▶ [Required work]
Exactly the lines starting at the line containing "dimension first. -/" and ending at the line containing "def fldOf (f" are to be written out from the listing below, both included.

▶ [The data]

-- ==== Sys2Proof/Machine/Clients.lean ====
section
/-!
DEFINITION. Client lanes: ports and FlexE groups with their validation, frames into and out of channels, client faults,
lane power states and time-stamping (chapter 15, R378 to R396).
-/

namespace Sys2Proof.Machine

def State.client (s : State) (k : Nat) : Client := tabGet Client.fresh s.clients k
def State.setClient (s : State) (k : Nat) (x : Client) : State :=
  { s with clients := tabPut Client.fresh s.clients k x }
def State.lane (s : State) (l : Nat) : Lane := tabGet Lane.fresh s.lanes l
def State.setLane (s : State) (l : Nat) (x : Lane) : State := { s with lanes := tabPut Lane.fresh s.lanes l x }

/-! ### Ports and clients in an image (R378 to R386) -/

/-- Lanes of a port, by type and lane rate (R379); 0 where the table lists none. -/
def portLanes (typ lrate : Nat) : Nat :=
  ([[4, 2, 1], [8, 4, 2], [0, 8, 4], [0, 0, 8]].getD typ []).getD lrate 0

/-- Nominal rate of a port type in Gb/s. -/
def portRate (typ : Nat) : Nat := 200 * 2 ^ typ

def portsAll : List Nat := List.range 64

/-- An enabled port of an image. -/
def portOn (m : Tab Nat) (p : Nat) : Bool := decide (imgGet m F.CLI_PORT_CFG_en [p] = 1)

/-- The number of lanes of port p in an image. -/
def lanesOf (m : Tab Nat) (p : Nat) : Nat := portLanes (imgGet m F.CLI_PORT_CFG_type [p]) (imgGet m F.CLI_PORT_CFG_lrate [p])

/-- Port p occupies lane l. -/
def portHas (m : Tab Nat) (p l : Nat) : Bool := decide (p ≤ l ∧ l < p + lanesOf m p)

/-- A commit fails with CHANNEL: the port rules of R379. -/
def portsBad (m : Tab Nat) : Bool :=
  let on := portsAll.filter fun p => portOn m p
  on.any fun p =>
    let n := lanesOf m p
    decide (n = 0 ∨ p % n ≠ 0) || on.any fun q => decide (p < q ∧ q < p + n)

/-- The FlexE PHYs of group g, in ascending port order (R386, R387). -/
def groupPhys (m : Tab Nat) (g : Nat) : List Nat :=
  portsAll.filter fun p => portOn m p && decide (imgGet m F.CLI_PORT_CFG_flexe [p] = 1
    ∧ imgGet m F.CLI_PORT_CFG_grp [p] = g ∧ imgGet m F.CLI_PORT_CFG_type [p] ≤ 1)

/-- The calendar of group g in an image: (slot, client) of each used entry (R387). -/
def calendarOf (m : Tab Nat) (g : Nat) : List (Nat × Nat) :=
  m.filterMap fun e =>
    let a := e.1 / 32
    if e.1 % 32 = 23 ∧ 0xA10000 + 1024 * g ≤ a ∧ a < 0xA10000 + 1024 * g + 640 ∧ e.2 = 1 then
      some (a - (0xA10000 + 1024 * g), imgGet m F.CLI_FXG_CAL_client [g, a - (0xA10000 + 1024 * g)])
    else none

/-- Calendar slots of FlexE client x in group g. -/
def clientSlots (m : Tab Nat) (g x : Nat) : Nat := ((calendarOf m g).filter fun e => e.2 = x).length

def groupsAll : List Nat := List.range 16

/-- The groups in which FlexE client x holds slots. -/
def clientGroups (m : Tab Nat) (x : Nat) : List Nat := groupsAll.filter fun g => clientSlots m g x ≠ 0

/-- FlexE client x is enabled. -/
def fxcOn (m : Tab Nat) (x : Nat) : Bool := decide (imgGet m F.CLI_FXC_CFG_en [x] = 1)

/-- The enabled clients of an image, as (client, channel, MAC rate in Gb/s) (R381). -/
def clientsOf (m : Tab Nat) : List (Nat × Nat × Nat) :=
  (portsAll.filterMap fun p =>
    if portOn m p && decide (imgGet m F.CLI_PORT_CFG_flexe [p] = 0) then
      some (p, imgGet m F.CLI_PORT_CFG_ch [p], portRate (imgGet m F.CLI_PORT_CFG_type [p])) else none)
  ++ (List.range 512).filterMap fun x =>
    if fxcOn m x then
      some (64 + x, imgGet m F.CLI_FXC_CFG_ch [x], 5 * ((clientGroups m x).map fun g => clientSlots m g x).sum) else none

/-- A commit fails with CHANNEL: the client rules of R381. -/
def clientsBad (m : Tab Nat) : Bool :=
  let cs := clientsOf m
  cs.any fun e =>
    cs.any (fun d => decide (d.1 ≠ e.1 ∧ d.2.1 = e.2.1))
      || !(definedIn m true e.2.1 && definedIn m false e.2.1)
      || decide (3125 * imgGet m F.MAP_CH_CFG_size [e.2.1] < 10000 * e.2.2)

/-- A commit fails with CHANNEL: the FlexE rules of R386, the limits of a group among them. DEDUCED (log 23). -/
def flexeBad (m : Tab Nat) : Bool :=
  (List.range 512).any (fun x =>
    (fxcOn m x && decide (imgGet m F.CLI_FXC_ID_id [x] = 0 ∨ imgGet m F.CLI_FXC_ID_id [x] = 0xFFFF))
      || decide (2 ≤ (clientGroups m x).length))
  || groupsAll.any fun g =>
    let cal := calendarOf m g
    let phys := groupPhys m g
    let xs := (cal.map Prod.snd).eraseDups
    decide (8 < phys.length ∨ 2 ≤ ((phys.map fun p => imgGet m F.CLI_PORT_CFG_type [p]).eraseDups).length)
    || cal.any (fun e => match phys[e.1 / 80]? with
      | none => true
      | some p => decide (imgGet m F.CLI_PORT_CFG_type [p] = 0 ∧ 40 ≤ e.1 % 80))
    || xs.any fun x => xs.any fun y => decide (x ≠ y ∧ imgGet m F.CLI_FXC_ID_id [x] = imgGet m F.CLI_FXC_ID_id [y])

/-! ### Clients in force -/

/-- Client k is enabled in CURRENT. -/
def State.clientOn (s : State) (k : Nat) : Bool :=
  if k < 64 then s.curBit F.CLI_PORT_CFG_en [k] && !s.curBit F.CLI_PORT_CFG_flexe [k] else s.curBit F.CLI_FXC_CFG_en [k - 64]

/-- The calendar of group g in use in a direction (R387). -/
def State.calendarIn (s : State) (tx : Bool) (g : Nat) : Tab Nat :=
  let c := tabGet Calendar.empty s.calendars g
  if s.bit (if tx then F.CLI_FXG_STAT_tx_cal else F.CLI_FXG_STAT_rx_cal) [g] then c.b else c.a

/-- Client k is enabled, and a FlexE client has slots of the calendar in use in the direction: one that a commit adds is idle until
the switch (R387). -/
def State.clientRuns (s : State) (tx : Bool) (k : Nat) : Bool :=
  s.clientOn k && (decide (k < 64) || groupsAll.any fun g => (s.calendarIn tx g).any fun e => decide (e.2 = k - 63))

/-- The channel of client k. -/
def State.clientCh (s : State) (k : Nat) : Nat :=
  if k < 64 then s.cur F.CLI_PORT_CFG_ch [k] else s.cur F.CLI_FXC_CFG_ch [k - 64]

/-- The ports whose host side a client depends on: its own, or the PHYs of its FlexE group. -/
def State.clientPorts (s : State) (k : Nat) : List Nat :=
  if k < 64 then [k] else (clientGroups s.vtg.current (k - 64)).flatMap fun g => groupPhys s.vtg.current g

/-- Position of counter j of client k (R575). -/
def cliCnt (k j : Nat) : Nat := if k < 64 then 6144 + 16 * k + j else 7168 + 16 * (k - 64) + j

/-! ### Frames (R380 to R383, R391 to R394) -/

/-- A number from bytes, most significant first. -/
def beNum (bs : List Nat) : Nat := bs.foldl (fun v b => 256 * v + b) 0

/-- The `n` bytes of a number, most significant first. -/
def beBytes (n v : Nat) : List Nat := (List.range n).map fun k => v / 256 ^ (n - 1 - k) % 256

/-- The frame check sequence that a frame should end with, in frame order. -/
def goodFcs (frame : List Nat) : List Nat := fcsBytes (crc32 (frame.take (frame.length - 4)))

/-- The FCS of a frame is good; it is the inverse of a good one: the frame was stomped (R380). -/
def fcsOk (frame : List Nat) : Bool := decide (frame.drop (frame.length - 4) = goodFcs frame)
def stomped (frame : List Nat) : Bool := decide (frame.drop (frame.length - 4) = (goodFcs frame).map fun b => 255 - b)

/-- A frame with its FCS inverted (R380). -/
def stomp (frame : List Nat) : List Nat :=
  frame.take (frame.length - 4) ++ (frame.drop (frame.length - 4)).map fun b => 255 - b

/-- Bytes `k` and `k + 1` of a frame. -/
def half (f : List Nat) (k : Nat) : Nat := f.getD k 0 * 256 + f.getD (k + 1) 0

/-- The offset of the EtherType after at most two VLAN tags (R391). -/
def etherTypeAt (f : List Nat) : Nat :=
  let tag := fun (k : Nat) => decide (half f k = 0x8100 ∨ half f k = 0x88A8)
  if tag 12 then if tag 16 then 20 else 16 else 12

/-- Where the PTP message of a frame begins, and where its UDP header does, for the mappings that are enabled (R391). -/
def ptpAt (eth v4 v6 : Bool) (f : List Nat) : Option (Nat × Option Nat) :=
  let e := etherTypeAt f
  let p := e + 2
  if half f e = 0x88F7 then if eth then some (p, none) else none
  else if half f e = 0x0800 then
    let u := p + 4 * (f.getD p 0 % 16)
    if v4 && decide (f.getD (p + 9) 0 = 17 ∧ half f (u + 2) = 319) then some (u + 8, some u) else none
  else if half f e = 0x86DD then
    let u := p + 40
    if v6 && decide (f.getD (p + 6) 0 = 17 ∧ half f (u + 2) = 319) then some (u + 8, some u) else none
  else none

/-- The PTP event message of a frame: version 2, Sync or Delay_Req (R391). -/
def ptpEvent (eth v4 v6 : Bool) (f : List Nat) : Option (Nat × Option Nat) :=
  match ptpAt eth v4 v6 f with
  | some (p, u) => if f.getD (p + 1) 0 % 16 = 2 ∧ f.getD p 0 % 16 ≤ 1 then some (p, u) else none
  | none => none

/-- The PTP event message of a frame under the mappings in force. -/
def State.ptpOf (s : State) (f : List Nat) : Option (Nat × Option Nat) :=
  if s.curBit F.CLI_PTP_CFG_tc_en then
    ptpEvent (s.curBit F.CLI_PTP_CFG_eth) (s.curBit F.CLI_PTP_CFG_v4) (s.curBit F.CLI_PTP_CFG_v6) f
  else none

/-- The stamp of the present instant: 32 bits of nanoseconds and 16 of fraction (R392). -/
def State.stamp (s : State) : Nat := (s.tim.now.extractLsb' 16 48).toNat

/-- Some host-side condition of R384 holds on a client: the UPIs of its management frames. DEDUCED (log 23). -/
def State.hostConditions (s : State) (k : Nat) : List Nat :=
  let any := fun (g : Nat → Bool) => (s.clientPorts k).any g
  (if any (fun p => !s.bit F.CLI_PORT_STAT_pcs_lock [p] || s.bit F.CLI_PORT_STAT_hi_ber [p]) then [2] else [])
    ++ (if any (fun p => s.bit F.CLI_PORT_STAT_lf_rx [p]) then [4] else [])
    ++ (if any (fun p => s.bit F.CLI_PORT_STAT_rf_rx [p]) then [5] else [])

/-- The RS-FEC codewords of an enabled port, which may be a FlexE PHY: corrected and not correctable (R380, R395). -/
def State.codewordsIn (s : State) (p corr unc : Nat) : State :=
  let s := if corr ≠ 0 then s.count (cliCnt p 9) corr else s
  if unc ≠ 0 then (s.count (cliCnt p 10) unc).wr F.CLI_PORT_STAT_fec_unc 1 [p] else s

/-- A frame from the host enters client k: counted, stomped where it holds an errored block, and mapped into its channel,
an event message with its ingress stamp (R380, R382, R390, R395). -/
def State.frameIn1 (s : State) (k : Nat) (f : List Nat) (err : Bool) : State :=
  let s := (s.count (cliCnt k 0) f.length).count (cliCnt k 1) 1
  let s := if err then s.count (cliCnt k 3) 1 else if fcsOk f then s else s.count (cliCnt k 2) 1
  if s.standby then s
  else
    let g := if err then stomp f else f
    match s.ptpOf f with
    | some _ => s.gfpSend (s.clientCh k) 0 0xE8 (beBytes 6 s.stamp ++ [0, 0] ++ g)
    | none => s.gfpSend (s.clientCh k) 0 0x01 g

/-- CLIENT_FRAME_RX: the RS-FEC codewords of a port, corrected and not correctable, and a frame from the host to a client, its bytes
from destination address to FCS, with `err` set where it holds an errored block; a FlexE PHY has codewords alone (R380 to R382, R387,
R390, R391, R395). -/
def execClientFrameRx (k : Fin 576) (frame : List Byte) (err : Bool) (fecCorr fecUnc : Nat) (s : State) : Out :=
  .next (
    let s := if k.val < 64 ∧ s.curBit F.CLI_PORT_CFG_en [k] = true then s.codewordsIn k fecCorr fecUnc else s
    if s.clientRuns false k then s.frameIn1 k (frame.map BitVec.toNat) err else s)

/-- A list with the items from position `k` replaced. -/
def splice (f : List Nat) (k : Nat) (bs : List Nat) : List Nat := f.take k ++ bs ++ f.drop (k + bs.length)

/-- Ones' complement sum of 16-bit values. -/
def onesAdd (a b : Nat) : Nat := let t := a + b; if t < 65536 then t else t - 65535

/-- The UDP checksum after some of its words change, incrementally; 0 stays 0 (R393). -/
def udpUpdate (old : Nat) (before after : List Nat) : Nat :=
  let words := fun (bs : List Nat) => (List.range (bs.length / 2)).map fun i => half bs (2 * i)
  let sum := (words before).foldl (fun t w => onesAdd t (65535 - w)) (65535 - old)
  let sum := (words after).foldl onesAdd sum
  let c := 65535 - sum % 65536
  if old = 0 then 0 else if c = 0 then 65535 else c

/-- An event message with the residence added to its correctionField (R393). -/
def corrected (f : List Nat) (p : Nat) (udp : Option Nat) (residence : Nat) : List Nat :=
  let before := (f.drop (p + 8)).take 8
  let after := beBytes 8 ((beNum before + residence) % 2 ^ 64)
  let g := splice f (p + 8) after
  let g := match udp with
    | some u => splice g (u + 6) (beBytes 2 (udpUpdate (half f (u + 6)) before after))
    | none => g
  g.take (g.length - 4) ++ goodFcs g

/-- residence = egress - ingress as a signed 48-bit value, inside 0 to 200 ms (R393, R394). -/
def residenceOk (r : Nat) : Bool := decide (r % 2 ^ 48 ≤ 200000000 * 65536)

/-- Clients are sent frames or maintenance signals: in SERVICE, and in a RECOVERY entered from it while some slice carries
traffic; in every other mode their lanes are idle (R30, R33, R49, R390). DEDUCED (log 23). -/
def State.clientOutput (s : State) : Bool := decide (s.mode = modeService) || slices8.any fun i => s.keptTraffic i
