-- ==== Sys2Proof/Machine/Lookup.lean ====
section
/-!
DEFINITION. The register at a fabric address, and whole words of an image (R2, R11, R14, R116, R573).
-/

namespace Sys2Proof.Machine

/-- The indices that reach an offset: outermost dimension first. -/
def dimsIdx : List (Nat × Nat × Nat) → Nat → Option (List Nat)
  | [], off => if off = 0 then some [] else none
  | (lo, hi, st) :: ds, off =>
    let k := off / st
    if lo ≤ k ∧ k ≤ hi then (dimsIdx ds (off - k * st)).map (k :: ·) else none

/-- The register at an address, with its indices. -/
def regAt (a : Nat) : Option (Reg × List Nat) :=
  (blockRegs (a / 2 ^ 20)).findSome? fun r => if r.addr ≤ a then (dimsIdx r.dims (a - r.addr)).map fun is => (r, is) else none

/-- The address lies in a per-slice register instance of a slice that is disabled by fuse (R2). -/
def State.fusedAddr (s : State) (a : Nat) : Bool :=
  sliceBlock (a / 2 ^ 20) && decide (s.rd F.GLB_IDENT_slice_mask / 2 ^ (a / 2 ^ 17 % 8) % 2 = 0)

/-- A field of a register holds V-class content. -/
def Fld.isV (f : Fld) : Bool := decide (f.cls = .vintage)

/-- Field f of a 24-bit word. -/
def fldOf (f : Fld) (w : Nat) : Nat := bitsOf w f.hi f.lo

/-- The V-class fields at an address, and their indices; none where the register holds none. -/
def vFields (a : Nat) : Option (List Fld × List Nat) :=
  match regAt a with
  | some (r, is) => match r.fields.filter Fld.isV with
    | [] => none
    | fs => some (fs, is)
  | none => none

/-- The V-class bits of an image at an address. -/
def imgWord (m : Tab Nat) (a : Nat) : Nat :=
  match vFields a with
  | some (fs, is) => (fs.map fun f => imgGet m f is * 2 ^ f.lo).sum
  | none => 0

/-- An image with the masked merge of R128 applied at an address: bits of V-class fields alone change. -/
def imgMerge (m : Tab Nat) (a data mask : Nat) : Tab Nat :=
  match vFields a with
  | some (fs, is) =>
    fs.foldl (fun m f =>
      let k := fldOf f mask
      imgPut m f ((imgGet m f is &&& (2 ^ fldWidth f - 1 - k)) ||| (fldOf f data &&& k)) is) m
  | none => m

/-- The addresses at which an image lists a value. -/
def imgAddrs (m : Tab Nat) : List Nat := (m.map fun e => e.1 / 32).eraseDups

/-- The image that address and word pairs add to. -/
def imgPairs (m : Tab Nat) : List Nat → Tab Nat
  | a :: w :: ws => imgPairs (imgMerge m a w (2 ^ 24 - 1)) ws
  | _ => m

/-- The keys at which two images differ. -/
def imgDiff (a b : Tab Nat) : List Nat :=
  let val := fun (m : Tab Nat) (k : Nat) => (m.find? fun e => e.1 = k).map Prod.snd
  (((a ++ b).map Prod.fst).eraseDups).filter fun k => decide (val a k ≠ val b k)

end Sys2Proof.Machine
end

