-- ==== Sys2Proof/Machine/VintageOps.lean ====
section
/-!
DEFINITION. What the commit machine is built from: line-touching differences, validation, the archive, agreements, the
end of a commit and the start of a return (chapter 05 and R293 to R301).
-/

namespace Sys2Proof.Machine

/-! ### States of the commit machine and boundaries (R117, R128) -/

def vtIdle : Nat := 0
def vtValidating : Nat := 1
def vtLoading : Nat := 2
def vtNegotiating : Nat := 3
def vtHeld : Nat := 4
def vtArmed : Nat := 5
def vtProbation : Nat := 6
def vtReturning : Nat := 7

/-- VTG_STAT.state. -/
def State.vtState (s : State) : Nat := s.rd F.VTG_STAT_state
def State.toVt (s : State) (n : Nat) : State := s.wr F.VTG_STAT_state n

/-- The serial of CURRENT. -/
def State.serialCur (s : State) : Nat := s.rd F.VTG_SERIAL_CUR_serial

/-- STAGED is locked (R127). -/
def State.stagedLocked (s : State) : Bool := s.commitPending

/-- A target time has been reached: the signed 32-bit difference to device time is not positive (R12, R454). -/
def State.reached (s : State) (target : BitVec 32) : Bool := decide ((target - s.time).toInt ≤ 0)

/-! ### Line-touching differences (R129, R149, R293) -/

/-- The channels, each with its bit of the kinds word, that a changed field of MAP or CIP concerns: 20 slot map or
groups, 19 keys, 17 selectors. Deskew settings touch no line, routes as R343 says, allow and guard as settings of the same kind, and a
context that carries no channel concerns none (R330). DESIGN CHOICE (log 41). -/
def channelKinds (old new : Tab Nat) (k : Nat) : List (Nat × Nat) :=
  let a := k / 32
  let lo := k % 32
  if 0x801000 ≤ a ∧ a < 0x801200 then (if lo = 4 ∨ lo = 2 then [] else [(20, a - 0x801000)])
  else if 0x801200 ≤ a ∧ a < 0x801400 then [(17, a - 0x801200)]
  else if 0x802000 ≤ a ∧ a < 0x803000 then (if lo = 18 then [] else [(20, (a - 0x802000) / 8)])
  else if 0x810000 ≤ a ∧ a < 0x820000 then
    let is := [(a - 0x810000) / 8192, (a - 0x810000) % 8192]
    let (f, en) := if 14 ≤ lo then (F.MAP_SLOT_tx_ch, F.MAP_SLOT_tx_en) else (F.MAP_SLOT_rx_ch, F.MAP_SLOT_rx_en)
    [old, new].filterMap fun m => if imgGet m en is = 0 then none else some (20, imgGet m f is)
  else if 0x900800 ≤ a ∧ a < 0x900A00 then [(19, a - 0x900800)]
  else if 0x901000 ≤ a ∧ a < 0x901400 then [(19, (a - 0x901000) / 2)]
  else []

/-- Slice i carries a member of channel c in either image. -/
def carriesMember (old new : Tab Nat) (i c : Nat) : Bool :=
  (membersOf old c ++ membersOf new c).any fun d => decide (d.slice = i)

/-- A changed field of slice i outside MAP and CIP, as a bit of the kinds word: 18 tendril transmit, 17 any other
line-touching field; symbol rate, format and LDPC rate have bits of their own. The transmitted overhead settings of LFR are
taken to be LFR_TX_CFG.rate and LFR_DEF_CFG.rdi_en, which the table does not name. DESIGN CHOICE (log 41). -/
def sliceKind (i k : Nat) : Option Nat :=
  let a := k / 32
  let lo := k % 32
  let off := a % 2 ^ 17
  let at' := fun (b : Nat) => decide (a / 2 ^ 17 = 8 * b + i)
  if at' 6 && decide ((off = 0 ∧ lo ≠ 9) ∨ (0x80 ≤ off ∧ off < 0x100)) then some 18
  else if decide (a = 0x000018 + i) || (at' 4 && decide (off ≠ 0x10)) || (at' 7 && decide (off = 0x10 ∨ (off = 0x13 ∧ lo = 8))) then some 17
  else none

/-- The kinds word of slice i for a change from one image to another; 0 where no line-touching field differs (R129, R293). -/
def lineKinds (old new : Tab Nat) (i : Nat) : Nat :=
  let ch := fun (f : Fld) => decide (imgGet old f [i] ≠ imgGet new f [i])
  let ds := imgDiff old new
  let has := fun (b : Nat) => (ds.any fun k => decide (sliceKind i k = some b))
    || (ds.any fun k => (channelKinds old new k).any fun e => decide (e.1 = b) && carriesMember old new i e.2)
  b2n (ch F.TXD_MODE_CFG_baud || ch F.RXD_MODE_CFG_baud) * 2 ^ 23
    + b2n (ch F.TXD_MODE_CFG_const || ch F.RXD_MODE_CFG_const || ch F.TXD_MODE_CFG_entropy || ch F.RXD_MODE_CFG_entropy
        || ch F.TXD_MODE_CFG_pilot || ch F.RXD_MODE_CFG_pilot) * 2 ^ 22
    + b2n (ch F.FEC_CODE_CFG_rate) * 2 ^ 21 + b2n (has 20) * 2 ^ 20 + b2n (has 19) * 2 ^ 19 + b2n (has 18) * 2 ^ 18
    + b2n (has 17) * 2 ^ 17

/-- The LIT slices whose line a change touches (R129). -/
def State.touchedSlices (s : State) (old new : Tab Nat) : List Nat :=
  if imgDiff old new = [] then [] else slices8.filter fun i => s.lit i && decide (lineKinds old new i ≠ 0)

/-! ### Validation (R131) -/

/-- A setting outside the per-slice instances names a slice that is disabled by fuse (R2, R3, R437). DEDUCED (log 13). -/
def State.fusedBad (s : State) (m : Tab Nat) : Bool :=
  slices8.any fun i => s.fused i &&
    (decide (imgGet m F.GLB_SLICE_CTL_en [i] ≠ 0)
      || decide (imgGet m F.TIM_CAND_CFG_prio [4 + i] ≠ 0)
      || decide (imgGet m F.VTG_PROB_CFG_judge_mask / 2 ^ i % 2 = 1)
      || ((contextsOf m true ++ contextsOf m false).any fun e => decide (e.1 = i))
      || (channels.any fun c => (membersOf m c).any fun d => decide (d.slice = i)))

▶ [Your solution]
/-- The indices that reach an offset: outermost dimension first. -/
def dimsIdx : List (Nat × Nat × Nat) → Nat → Option (List Nat)
  | [], off => if off = 0 then some [] else none
  | (lo, hi, st) :: ds, off =>
    let k := off / st
    if lo ≤ k ∧ k ≤ hi then (dimsIdx ds (off - k * st)).map (k :: ·) else none

/-- The register at an address, with its indices. -/
def regAt (a : Nat) : Option (Reg × List Nat) :=
  (blockRegs (a / 2 ^ 20)).findSome? fun r => if r.addr ≤ a then (dimsIdx r.dims (a - r.addr)).map fun is => (r, is) else none

/-- The address lies in a per-slice register instance of a slice that is disabled by fuse (R2). -/
def State.fusedAddr (s : State) (a : Nat) : Bool :=
  sliceBlock (a / 2 ^ 20) && decide (s.rd F.GLB_IDENT_slice_mask / 2 ^ (a / 2 ^ 17 % 8) % 2 = 0)

/-- A field of a register holds V-class content. -/
def Fld.isV (f : Fld) : Bool := decide (f.cls = .vintage)

/-- Field f of a 24-bit word. -/
def fldOf (f : Fld) (w : Nat) : Nat := bitsOf w f.hi f.lo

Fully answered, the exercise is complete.